In the twentieth century, scientific and technological research became increasingly systematised, as corporations developed, and discovered that continuous investment in research and development could be a key element of success in a competitive strategy. It remained the case, however, that imitation by competitors—circumventing or simply flouting patents, especially those registered abroad—was often just as successful a strategy for companies focused on innovation in matters of organisation and production technique, or even in marketing. A classic example is that of Wilkinson Sword and Gillette in the disposable razor market, where the former has typically had the technological edge, and the latter the commercial one.
Swedish industrialist Alfred Nobel's will directed that his vast fortune be utilized to establish prizes in the scientific fields of medicine, physics and chemistry as well as literature and peace. The Nobel prize served to provide financial incentives for scientists, elevated leading scientists to unprecedented visibility, and provided an example for other philanthropists of the industrial era to provide private sources of funding for scientific research and education. Ironically, it was not an era of peace that followed, but rather wars fought on unprecedented international scale that led to expanded state interest in the funding of science.

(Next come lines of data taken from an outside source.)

theorem State.setPoint_can (s : State) (p : Option StartPoint) {Q : State} (h : Can Q s) : Can Q (State.setPoint s p) := by
  unfold State.setPoint
  repeat' first
    | (extract_lets +onlyGivenNames z; rename' z => z')
    | with_reducible exact Can.with_ ‹_›

theorem State.safeHold_can (s : State) (code : Nat) {Q : State} (h : Can Q s) : Can Q (State.safeHold s code) := by
  unfold State.safeHold
  repeat' first
    | with_reducible assumption
    | (extract_lets +onlyGivenNames z; refine (fun (_ : Can Q z) => ?_) ?_; (on_goal 2 => (dsimp -zeta only [z]; clear z)); (on_goal 1 => rename' z => z'))
    | (extract_lets +onlyGivenNames z; rename' z => z')
    | with_reducible apply State.sfW_can
    | with_reducible apply State.unitsOff_can
    | with_reducible apply State.domainsOnly_can
    | with_reducible exact Can.with_ ‹_›

theorem State.startFails_can (s : State) {Q : State} (h : Can Q s) : Can Q (State.startFails s) := by
  unfold State.startFails
  repeat' first
    | with_reducible assumption
    | (extract_lets +onlyGivenNames z; refine (fun (_ : Can Q z) => ?_) ?_; (on_goal 2 => (dsimp -zeta only [z]; clear z)); (on_goal 1 => rename' z => z'))
    | (extract_lets +onlyGivenNames z; rename' z => z')
    | with_reducible apply Can.ite
    | with_reducible apply State.sfW_can
    | with_reducible exact Can.with_ ‹_›

theorem State.holdStart_can (s : State) (code : Nat) {Q : State} (h : Can Q s) : Can Q (State.holdStart s code) := by
  unfold State.holdStart
  repeat' first
    | with_reducible assumption
    | with_reducible apply State.flashBootRecord_can
    | with_reducible apply State.safeHold_can
    | with_reducible apply State.startFails_can

theorem State.enterStep_can (s : State) (n kind : Nat) {Q : State} (h : Can Q s) : Can Q (State.enterStep s n kind) := by
  unfold State.enterStep
  repeat' first
    | with_reducible assumption
    | intro _
    | (extract_lets +onlyGivenNames z; refine (fun (_ : Can Q z) => ?_) ?_; (on_goal 2 => (dsimp -zeta only [z]; clear z)); (on_goal 1 => rename' z => z'))
    | (extract_lets +onlyGivenNames z; rename' z => z')
    | with_reducible apply Can.ite
    | with_reducible apply State.sfW_can
    | with_reducible apply State.each_can
    | with_reducible apply State.raise_can
    | with_reducible apply State.startTraining_can
    | with_reducible apply State.setDomain_can
    | with_reducible apply State.countAttempt_can
    | with_reducible apply State.setPoint_can

theorem State.retryStep_can (s : State) (p : StartPoint) {Q : State} (h : Can Q s) : Can Q (State.retryStep s p) := by
  unfold State.retryStep
  repeat' first
    | with_reducible assumption
    | with_reducible apply State.countAttempt_can
    | with_reducible apply State.setPoint_can

theorem State.freeRun_can (s : State) {Q : State} (h : Can Q s) : Can Q (State.freeRun s) := by
  unfold State.freeRun
  repeat' first
    | with_reducible assumption
    | (extract_lets +onlyGivenNames z; refine (fun (_ : Can Q z) => ?_) ?_; (on_goal 2 => (dsimp -zeta only [z]; clear z)); (on_goal 1 => rename' z => z'))
    | (extract_lets +onlyGivenNames z; refine (fun (_ : Can Q z.2) => ?_) ?_; (on_goal 2 => (dsimp -zeta only [z]; clear z)); (on_goal 1 => rename' z => z'))
    | (extract_lets +onlyGivenNames z; rename' z => z')
    | with_reducible apply State.wr_can
    | with_reducible apply State.draw_can
    | with_reducible exact Can.with_ ‹_›

theorem State.cisternTimescale_can (s : State) (rho mode : Nat) {Q : State} (h : Can Q s) : Can Q (State.cisternTimescale s rho mode) := by
  unfold State.cisternTimescale
  repeat' first
    | with_reducible assumption
    | (extract_lets +onlyGivenNames z; refine (fun (_ : Can Q z) => ?_) ?_; (on_goal 2 => (dsimp -zeta only [z]; clear z)); (on_goal 1 => rename' z => z'))
    | (extract_lets +onlyGivenNames z; rename' z => z')
    | with_reducible apply State.setMode_can
    | with_reducible apply State.setHol_can
    | with_reducible apply State.cisternStamp_can
    | with_reducible apply State.showAnchor_can
    | with_reducible exact Can.with_ ‹_›

theorem State.startCalendar_can (s : State) {Q : State} (h : Can Q s) : Can Q (State.startCalendar s) := by
  unfold State.startCalendar
  repeat' first
    | with_reducible assumption
    | (extract_lets +onlyGivenNames z; refine (fun (_ : Can Q z) => ?_) ?_; (on_goal 2 => (dsimp -zeta only [z]; clear z)); (on_goal 1 => rename' z => z'))
    | (extract_lets +onlyGivenNames z; rename' z => z')
    | with_reducible apply State.calNew_can
    | with_reducible apply State.leapsChanged_can
    | with_reducible apply State.armPtp_can
    | with_reducible apply State.choosePosition_can
    | with_reducible apply State.armTick_can
    | with_reducible apply State.armWindow_can
    | with_reducible apply State.armPoll_can
    | with_reducible apply State.armTally_can
    | with_reducible apply State.sluEntries_can
    | exact Can.withCal ‹_› rfl

theorem State.restoreTime_can (s : State) {Q : State} (h : Can Q s) : Can Q (State.restoreTime s) := by
  unfold State.restoreTime
  repeat' first
    | with_reducible assumption
    | intro _
    | (extract_lets +onlyGivenNames z; refine (fun (_ : Can Q z) => ?_) ?_; (on_goal 2 => (dsimp -zeta only [z]; clear z)); (on_goal 1 => rename' z => z'))
    | (extract_lets +onlyGivenNames z; rename' z => z')
    | with_reducible apply State.when_can
    | with_reducible apply State.raise_can
    | with_reducible apply State.restoreNts_can
    | with_reducible apply State.setHol_can
    | with_reducible apply State.freeRun_can
    | with_reducible apply State.cisternTimescale_can
    | with_reducible apply State.startCalendar_can
    | split

theorem State.restoreModels_can (s : State) (bad : List Nat) {Q : State} (h : Can Q s) : Can Q (State.restoreModels s bad) := by
  unfold State.restoreModels
  repeat' first
    | with_reducible assumption
    | (extract_lets +onlyGivenNames z; refine (fun (_ : Can Q z) => ?_) ?_; (on_goal 2 => (dsimp -zeta only [z]; clear z)); (on_goal 1 => rename' z => z'))
    | (extract_lets +onlyGivenNames z; rename' z => z')
    | with_reducible apply State.setBit_can
    | with_reducible apply State.wr64_can
    | with_reducible apply State.setHol_can
    | with_reducible apply State.putModel_can

theorem State.readCistern_can (s : State) (bad : List Nat) {Q : State} (h : Can Q s) : Can Q (State.readCistern s bad) := by
  unfold State.readCistern
  repeat' first
    | with_reducible assumption
    | intro _
    | (extract_lets +onlyGivenNames z; refine (fun (_ : Can Q z) => ?_) ?_; (on_goal 2 => (dsimp -zeta only [z]; clear z)); (on_goal 1 => rename' z => z'))
    | (extract_lets +onlyGivenNames z; rename' z => z')
    | with_reducible apply State.when_can
    | with_reducible apply State.setHol_can
    | with_reducible apply State.restoreModels_can
    | with_reducible exact Can.with_ ‹_›
    | (with_reducible refine Can.withRegs ‹_› ?_)
    | with_reducible exact Can.regs ‹_›
    | with_reducible apply WordsOk.foldl
    | with_reducible apply WordsOk.filter

theorem State.testUnits_can (s : State) (bad : List Nat) {Q : State} (h : Can Q s) : Can Q (State.testUnits s bad) := by
  unfold State.testUnits
  repeat' first
    | with_reducible assumption
    | intro _
    | (extract_lets +onlyGivenNames z; refine (fun (_ : Can Q z) => ?_) ?_; (on_goal 2 => (dsimp -zeta only [z]; clear z)); (on_goal 1 => rename' z => z'))
    | (extract_lets +onlyGivenNames z; refine (fun (_ : Can Q z.2) => ?_) ?_; (on_goal 2 => (dsimp -zeta only [z]; clear z)); (on_goal 1 => rename' z => z'))
    | (extract_lets +onlyGivenNames z; rename' z => z')
    | with_reducible apply Can.ite
    | with_reducible apply State.wr_can
    | with_reducible apply State.sfW_can
    | with_reducible apply State.each_can
    | with_reducible apply State.draw_can
    | with_reducible apply State.showPipes_can
    | with_reducible apply State.showTrng_can
    | with_reducible apply State.buildTables_can
    | with_reducible apply State.showUnits_can
    | with_reducible apply State.showSha_can
    | with_reducible apply State.fenceUnit_can
    | with_reducible apply State.loadUcode_can
    | with_reducible exact Can.with_ ‹_›

theorem State.enableService_can (s : State) {Q : State} (h : Can Q s) : Can Q (State.enableService s) := by
  unfold State.enableService
  repeat' first
    | with_reducible assumption
    | (extract_lets +onlyGivenNames z; refine (fun (_ : Can Q z) => ?_) ?_; (on_goal 2 => (dsimp -zeta only [z]; clear z)); (on_goal 1 => rename' z => z'))
    | (extract_lets +onlyGivenNames z; rename' z => z')
    | with_reducible apply State.sfW_can
    | with_reducible apply State.raise_can
    | with_reducible apply State.armOuts_can
    | with_reducible apply State.alarmChange_can
    | with_reducible apply State.firstKey_can
    | with_reducible apply State.flashBootRecord_can
    | with_reducible exact Can.with_ ‹_›

theorem State.nextStep_can (s : State) (p : StartPoint) {Q : State} (h : Can Q s) : Can Q (State.nextStep s p) := by
  unfold State.nextStep
  repeat' first
    | with_reducible assumption
    | (extract_lets +onlyGivenNames z; refine (fun (_ : Can Q z) => ?_) ?_; (on_goal 2 => (dsimp -zeta only [z]; clear z)); (on_goal 1 => rename' z => z'))
    | with_reducible apply Can.ite
    | with_reducible apply State.stepPassed_can
    | with_reducible apply State.enterStep_can
    | with_reducible apply State.enableService_can
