-- ==== Sys2Proof/Laws/CanonAccess.lean ====
section
/-!
SUPPORT. The canonical form of the sparse storage through every operation of Machine/Access.lean.
-/

set_option Elab.async false

namespace Sys2Proof.Machine

theorem State.clearDistrust_can (s : State) (i : Nat) {Q : State} (h : Can Q s) : Can Q (State.clearDistrust s i) := by
  unfold State.clearDistrust
  repeat' first
    | with_reducible assumption
    | with_reducible apply Can.ite
    | with_reducible apply State.toCandidate_can

theorem State.guardAct_can (s : State) (src : Source) (x : Nat) (v : Word) {Q : State} (h : Can Q s) : Can Q (State.guardAct s src x v) := by
  unfold State.guardAct
  repeat' first
    | with_reducible assumption
    | with_reducible apply Can.ite
    | with_reducible apply State.answerSelected_can
    | with_reducible apply State.ntsCmd_can
    | with_reducible apply State.cartCmd_can
    | with_reducible apply State.abortTag_can
    | with_reducible apply State.rotateNow_can
    | with_reducible apply State.fenceCmd_can
    | with_reducible apply State.mgmtBegin_can
    | with_reducible apply State.storeAccepted_can
    | with_reducible apply State.fullAccepted_can
    | with_reducible apply State.bootClear_can
    | with_reducible apply State.bootRetrain_can
    | with_reducible apply State.clearDistrust_can

theorem State.guardPair_can (s : State) (src : Source) (x : Nat) (v c : Word) {Q : State} (h : Can Q s) : Can Q (State.guardPair s src x v c) := by
  unfold State.guardPair
  repeat' first
    | with_reducible assumption
    | intro _
    | with_reducible apply Can.ite
    | with_reducible apply State.domainFault_can
    | with_reducible apply State.countWrite_can
    | with_reducible apply State.guarded_can
    | with_reducible apply State.guardAct_can

theorem State.cmStore_can (s : State) (a : Nat) (v : Word) {Q : State} (h : Can Q s) : Can Q (State.cmStore s a v) := by
  unfold State.cmStore
  repeat' first
    | with_reducible assumption
    | with_reducible apply State.wr_can

theorem State.stolenWrite_can (s : State) (src : Source) (a : Nat) (v : Word) {Q : State} (h : Can Q s) : Can Q (State.stolenWrite s src a v) := by
  unfold State.stolenWrite
  repeat' first
    | with_reducible assumption
    | (extract_lets +onlyGivenNames z; rename' z => z')
    | with_reducible apply State.setView_can

theorem State.viewWrite_can (s : State) (src : Source) (v : Word) {Q : State} (h : Can Q s) : Can Q (State.viewWrite s src v) := by
  unfold State.viewWrite
  repeat' first
    | with_reducible assumption
    | with_reducible apply Can.ite
    | with_reducible apply State.setView_can

theorem State.cmRv_can (s : State) (src : Source) (a : Nat) (v : Word) {Q : State} (h : Can Q s) : Can Q (State.cmRv s src a v) := by
  unfold State.cmRv
  repeat' first
    | with_reducible assumption
    | (extract_lets +onlyGivenNames z; rename' z => z')
    | with_reducible apply Can.ite
    | with_reducible apply State.wr_can
    | with_reducible apply State.testControl_can

theorem State.cmWrite_can (s : State) (src : Source) (a : Nat) (v : Word) {Q : State} (h : Can Q s) : Can Q (State.cmWrite s src a v) := by
  unfold State.cmWrite
  repeat' first
    | with_reducible assumption
    | (extract_lets +onlyGivenNames z; refine (fun (_ : Can Q z) => ?_) ?_; (on_goal 2 => (dsimp -zeta only [z]; clear z)); (on_goal 1 => rename' z => z'))
    | with_reducible apply Can.ite
    | with_reducible apply State.probeStart_can
    | with_reducible apply State.showCtx_can
    | with_reducible apply State.ucodeWrite_can
    | with_reducible apply State.tallySelect_can
    | with_reducible apply State.sampleSelect_can
    | with_reducible apply State.cmStore_can
    | with_reducible apply State.stolenWrite_can
    | with_reducible apply State.viewWrite_can
    | with_reducible apply State.cmRv_can

theorem State.lockWrite_can (s : State) (src : Source) (a : Nat) (v : Word) {Q : State} (h : Can Q s) : Can Q (State.lockWrite s src a v) := by
  unfold State.lockWrite
  repeat' first
    | with_reducible assumption
    | intro _
    | (extract_lets +onlyGivenNames z; refine (fun (_ : Can Q z) => ?_) ?_; (on_goal 2 => (dsimp -zeta only [z]; clear z)); (on_goal 1 => rename' z => z'))
    | with_reducible apply Can.ite
    | with_reducible apply State.testControl_can
    | with_reducible apply State.lkWrite_can
    | with_reducible apply State.choosePosition_can
    | with_reducible apply State.armTick_can
    | with_reducible apply State.ltBound_can

theorem State.eventWrite_can (s : State) (src : Source) (a : Nat) (v : Word) {Q : State} (h : Can Q s) : Can Q (State.eventWrite s src a v) := by
  unfold State.eventWrite
  repeat' first
    | with_reducible assumption
    | (extract_lets +onlyGivenNames z; refine (fun (_ : Can Q z) => ?_) ?_; (on_goal 2 => (dsimp -zeta only [z]; clear z)); (on_goal 1 => rename' z => z'))
    | (extract_lets +onlyGivenNames z; rename' z => z')
    | with_reducible apply Can.ite
    | with_reducible apply State.wr_can
    | with_reducible apply State.testControl_can
    | with_reducible apply State.sqWrite_can

theorem State.msixWrite_can (s : State) (a : Nat) (v : Word) {Q : State} (h : Can Q s) : Can Q (State.msixWrite s a v) := by
  unfold State.msixWrite
  repeat' first
    | with_reducible assumption
    | (extract_lets +onlyGivenNames z; refine (fun (_ : Can Q z) => ?_) ?_; (on_goal 2 => (dsimp -zeta only [z]; clear z)); (on_goal 1 => rename' z => z'))
    | (extract_lets +onlyGivenNames z; rename' z => z')
    | with_reducible apply Can.ite
    | with_reducible apply State.sendVec_can
    | with_reducible exact Can.with_ ‹_›

theorem State.otherWrite_can (s : State) (src : Source) (a : Nat) (v : Word) {Q : State} (h : Can Q s) : Can Q (State.otherWrite s src a v) := by
  unfold State.otherWrite
  repeat' first
    | with_reducible assumption
    | intro _
    | with_reducible apply Can.ite
    | with_reducible apply State.domainFault_can
    | with_reducible apply State.gdComplement_can
    | with_reducible apply State.guardAct_can
    | with_reducible apply State.msixWrite_can

theorem State.writeWord_can (s : State) (src : Source) (a : Nat) (v : Word) {Q : State} (h : Can Q s) : Can Q (State.writeWord s src a v) := by
  unfold State.writeWord
  repeat' first
    | with_reducible assumption
    | (extract_lets +onlyGivenNames z; refine (fun (_ : Can Q z) => ?_) ?_; (on_goal 2 => (dsimp -zeta only [z]; clear z)); (on_goal 1 => rename' z => z'))
    | with_reducible apply Can.ite
    | with_reducible apply State.domainFault_can
    | with_reducible apply State.testControl_can
    | with_reducible apply State.stageWrite_can
    | with_reducible apply State.countWrite_can
    | with_reducible apply State.gdValue_can
    | with_reducible apply State.commitWrite_can
    | with_reducible apply State.cmWrite_can
    | with_reducible apply State.lockWrite_can
    | with_reducible apply State.eventWrite_can
    | with_reducible apply State.otherWrite_can
    | split

theorem State.writeWords_can (s : State) (src : Source) (l : List (Nat × Word)) {Q : State} (h : Can Q s) : Can Q (State.writeWords s src l) := by
  unfold State.writeWords
  repeat' first
    | with_reducible assumption
    | intro _
    | with_reducible apply State.each_can
    | with_reducible apply State.writeWord_can

theorem State.writeLane_can (s : State) (src : Source) (a be : Nat) (v : Word) {Q : State} (h : Can Q s) : Can Q (State.writeLane s src a be v) := by
  unfold State.writeLane
  repeat' first
    | with_reducible assumption
    | with_reducible apply Can.ite
    | with_reducible apply State.accessFault_can
    | with_reducible apply State.writeWord_can

theorem State.writeLanes_can (s : State) (src : Source) (a : Nat) (l : List (Nat × Word)) {Q : State} (h : Can Q s) :
    Can Q (State.writeLanes s src a l) := by
  induction l generalizing s a with
  | nil => exact h
  | cons x l ih => exact ih _ _ (State.writeLane_can _ _ _ _ _ h)

theorem State.busWrite_can (s : State) (src : Source) (a : Nat) (l : List (Nat × Word)) {Q : State} (h : Can Q s) : Can Q (State.busWrite s src a l) := by
  unfold State.busWrite
  repeat' first
    | with_reducible assumption
    | with_reducible apply Can.ite
    | with_reducible apply State.accessFault_can
    | with_reducible apply State.writeWord_can
    | with_reducible apply State.writeLanes_can
    | split

theorem State.refreshRead_can (s : State) (a : Nat) {Q : State} (h : Can Q s) : Can Q (State.refreshRead s a) := by
  unfold State.refreshRead
  repeat' first
    | with_reducible assumption
    | with_reducible apply Can.ite
    | with_reducible apply State.wr_can
    | with_reducible apply State.setBit_can
    | with_reducible apply State.settleCuts_can
    | with_reducible apply State.settleHeld_can
    | with_reducible apply State.showCells_can
    | with_reducible apply State.settleCycles_can
    | with_reducible apply State.countSeeds_can
    | with_reducible apply State.showBurst_can
    | split

theorem State.latchRead_can (s : State) (a : Nat) {Q : State} (h : Can Q s) : Can Q (State.latchRead s a) := by
  unfold State.latchRead
  repeat' first
    | with_reducible assumption
    | with_reducible apply Can.ite
    | with_reducible apply State.snapshot_can
    | with_reducible apply State.latchOffset_can
    | with_reducible apply State.latchLane_can
    | with_reducible apply State.latchTheta_can
    | with_reducible apply State.latchResult_can

theorem State.readReg_can (s : State) (src : Source) (a : Nat) {Q : State} (h : Can Q s) : Can Q (State.readReg s src a).2 := by
  unfold State.readReg
  repeat' first
    | with_reducible assumption
    | with_reducible apply Can.ite2
    | with_reducible apply State.readWord_can
    | with_reducible apply State.refreshRead_can
    | with_reducible apply State.latchRead_can

theorem State.readReg_pair (s : State) (src : Source) (a : Nat) {u : State} {x : _} (hq : (State.readReg s src a) = (x, u)) {Q : State} (h : Can Q s) : Can Q u := by
  have k := State.readReg_can s src a h
  rw [hq] at k
  exact k

theorem State.readReg64_can (s : State) (src : Source) (a : Nat) {Q : State} (h : Can Q s) : Can Q (State.readReg64 s src a).2 := by
  unfold State.readReg64
  repeat' first
    | with_reducible assumption
    | (extract_lets +onlyGivenNames z; refine (fun (_ : Can Q z.2) => ?_) ?_; (on_goal 2 => (dsimp -zeta only [z]; clear z)); (on_goal 1 => rename' z => z'))
    | with_reducible apply Can.ite2
    | with_reducible apply State.crRead_can
    | with_reducible apply State.refreshRead_can
    | with_reducible apply State.readReg_can

theorem State.readReg64_pair (s : State) (src : Source) (a : Nat) {u : State} {x : _} (hq : (State.readReg64 s src a) = (x, u)) {Q : State} (h : Can Q s) : Can Q u := by
  have k := State.readReg64_can s src a h
  rw [hq] at k
  exact k

theorem State.peek_can (s : State) (src : Source) (a : Nat) {Q : State} (h : Can Q s) : Can Q (State.peek s src a).2 := by
  unfold State.peek
  repeat' first
    | with_reducible assumption
    | with_reducible apply Can.ite2
    | with_reducible apply State.domainFault_can

theorem State.peek_pair (s : State) (src : Source) (a : Nat) {u : State} {x : _} (hq : (State.peek s src a) = (x, u)) {Q : State} (h : Can Q s) : Can Q u := by
  have k := State.peek_can s src a h
  rw [hq] at k
  exact k

theorem State.readLane_can (s : State) (src : Source) (a be : Nat) {Q : State} (h : Can Q s) : Can Q (State.readLane s src a be).2 := by
  unfold State.readLane
  repeat' first
    | with_reducible assumption
    | with_reducible apply Can.ite2
    | with_reducible apply State.accessFault_can
    | with_reducible apply State.readReg_can
    | with_reducible apply State.peek_can

theorem State.readLane_pair (s : State) (src : Source) (a be : Nat) {u : State} {x : _} (hq : (State.readLane s src a be) = (x, u)) {Q : State} (h : Can Q s) : Can Q u := by
  have k := State.readLane_can s src a be h
  rw [hq] at k
  exact k

theorem State.readLanes_can (s : State) (src : Source) (a : Nat) (l : List Nat) {Q : State} (h : Can Q s) :
    Can Q (State.readLanes s src a l).2 := by
  induction l generalizing s a with
  | nil => exact h
  | cons x l ih => exact ih _ _ (State.readLane_can _ _ _ _ h)

theorem State.readLanes_pair (s : State) (src : Source) (a : Nat) (l : List Nat) {u : State} {x : _} (hq : State.readLanes s src a l = (x, u)) {Q : State} (h : Can Q s) : Can Q u := by
  have k := State.readLanes_can s src a l h
  rw [hq] at k
  exact k

theorem State.busReadOf_can (s : State) (src : Source) (a : Nat) (l : List Nat) {Q : State} (h : Can Q s) : Can Q (State.busReadOf s src a l).2 := by
  unfold State.busReadOf
  repeat' first
    | with_reducible assumption
    | (extract_lets +onlyGivenNames z; refine (fun (_ : Can Q z.2) => ?_) ?_; (on_goal 2 => (dsimp -zeta only [z]; clear z)); (on_goal 1 => rename' z => z'))
    | with_reducible apply Can.ite2
    | with_reducible apply State.accessFault_can
    | with_reducible apply State.readReg64_can
    | with_reducible apply State.readLanes_can
    | split

theorem State.busReadOf_pair (s : State) (src : Source) (a : Nat) (l : List Nat) {u : State} {x : _} (hq : (State.busReadOf s src a l) = (x, u)) {Q : State} (h : Can Q s) : Can Q u := by
  have k := State.busReadOf_can s src a l h
  rw [hq] at k
  exact k

theorem State.busRead_can (s : State) (src : Source) (a : Nat) (l : List Nat) {Q : State} (h : Can Q s) : Can Q (State.busRead s src a l) := by
  unfold State.busRead
  repeat' first
    | with_reducible assumption
    | (extract_lets +onlyGivenNames z; refine (fun (_ : Can Q z.2) => ?_) ?_; (on_goal 2 => (dsimp -zeta only [z]; clear z)); (on_goal 1 => rename' z => z'))
    | with_reducible apply Can.ite
    | with_reducible apply State.emit_can
    | with_reducible apply State.busReadOf_can

end Sys2Proof.Machine
end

The desire for more advanced weapons during World War I inspired significant investments in scientific research and applied engineering in both Germany and allied countries. World War II spawned even more widespread scientific research and engineering development in such fields as nuclear chemistry and nuclear physics as scientists raced to contribute to the development of radar, the proximity fuse, and the atomic bomb. In Germany, scientists such as Werner Heisenberg were being pushed by the leaders of the German war effort, including Adolf Hitler to evaluate the feasibility of developing atomic weapons in time for them to have an effect on the outcome of the war. Meanwhile, allied countries in the late 1930s and 1940s committed monumental resources to wartime scientific research. In the United States, these efforts were initially led by the National Defense Research Committee. Later, the Office of Scientific Research and Development, organized and administered by the MIT engineer Vannevar Bush, took up the effort of coordinating government efforts in support of science.
Following the United States entry into the second world war, the Manhattan Project emerged as a massive coordinated program to pursue development of nuclear weapons. Leading scientists such as Robert Oppenheimer, Glenn T. Seaborg, Enrico Fermi and Edward Teller were among the thousands of civilian scientists and engineers employed in the unprecedented wartime efforts. Entire communities were created to support the scientific and industrial aspects of the nuclear efforts in Los Alamos, New Mexico; Oak Ridge, Tennessee; the Hanford site in Washington and elsewhere. The Manhattan Project cost $1,889,604,000 of which $69,681,000 was dedicated to research and development. The Manhattan Project is regarded as a major milestone in the trend towards government funding of big science.
In the United States, the foundation for post-WWII science policy was laid out in Vannevar Bush's Science – the Endless Frontier, submitted to President Truman in 1945. Vannevar Bush was President Roosevelt's science advisor and became one of the most influential science advisors as in his essay, he pioneered how we decide on science policy today. [14] Vannevar Bush, director of the office of scientific research and development for the U.S. government, wrote in July 1945 that "science is a proper concern of government" [15] This report led to the creation of the National Science Foundation in 1950 to support civilian scientific research.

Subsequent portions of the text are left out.